→ **Task to complete**
Transcribe exactly the span of lines that begins the records and ends with the line holding "def BandFill.wf (b", both boundary lines included.
** Opening Material for this task block **
/-- The DCO frequencies in kHz for which the Boot ROM sets LO1PLL, LO2PLL, LO5PLL, SPLL, CPLL and NPLL (R52, R58, R75). -/
def defaultKhz : List Nat := [3040000, 2380000, 2260000, 3932160, 2400000, 3125000]

/-- A band entry the Boot ROM can write (R55, R57). -/
def BandFill.wf (b : BandFill) : Bool :=
  decide (b.pll < 6 ∧ b.entry < 16 ∧ b.flo < 2 ^ 22 ∧ b.fhi < 2 ^ 22 ∧ b.band < 64 ∧ b.calLo < b.calHi ∧ b.calHi < 2 ^ 22)

/-- Does the entry cover ADPLL `p`'s default frequency? -/
def BandFill.covers (b : BandFill) (p : Nat) : Bool :=
  decide (b.pll = p ∧ b.flo ≤ defaultKhz.getD p 0 ∧ defaultKhz.getD p 0 ≤ b.fhi)

/-- Two 48-bit addresses (R386). -/
def SvcFrom.wf (x : SvcFrom) : Bool := decide (x.mac < 2 ^ 48 ∧ x.dst < 2 ^ 48)

/-- The CMDs of R387's table. -/
def gheandCmds : List Nat := [0x01, 0x02, 0x03, 0x10, 0x11, 0x12, 0x13, 0x20, 0x21, 0x30, 0x31, 0x3F]

/-- A frame that is no Gheand command: where it is valid, its CMD is none of the table (R387). -/
def BadFrame.wf (x : BadFrame) : Bool :=
  decide (1 ≤ x.port ∧ x.port ≤ 2) && x.src.wf && x.unknown.all fun u => decide (u.1 < 256 ∧ u.2 < 256 ∧ u.1 ∉ gheandCmds)

/-- A 64-bit UID, two scopes, two key slots (R391). -/
def UnlockToken.wf (x : UnlockToken) : Bool := decide (x.uid < 2 ^ 64 ∧ x.scope < 4 ∧ x.key < 2)

/-- A loop filter with a proportional and an integral gain (R53). -/
def filterOk (w : Word) : Bool := decide (w.toNat % 256 ≠ 0 ∧ w.toNat / 2 ^ 14 % 256 ≠ 0)

/-- A number of 16 signed bits. -/
def is16 (v : Int) : Bool := decide (-32768 ≤ v ∧ v < 32768)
** Closing Material for this task block **
→ **Solution to the problem**
/-- The DCO frequencies in kHz for which the Boot ROM sets LO1PLL, LO2PLL, LO5PLL, SPLL, CPLL and NPLL (R52, R58, R75). -/
def defaultKhz : List Nat := [3040000, 2380000, 2260000, 3932160, 2400000, 3125000]

/-- A band entry the Boot ROM can write (R55, R57). -/
def BandFill.wf (b : BandFill) : Bool :=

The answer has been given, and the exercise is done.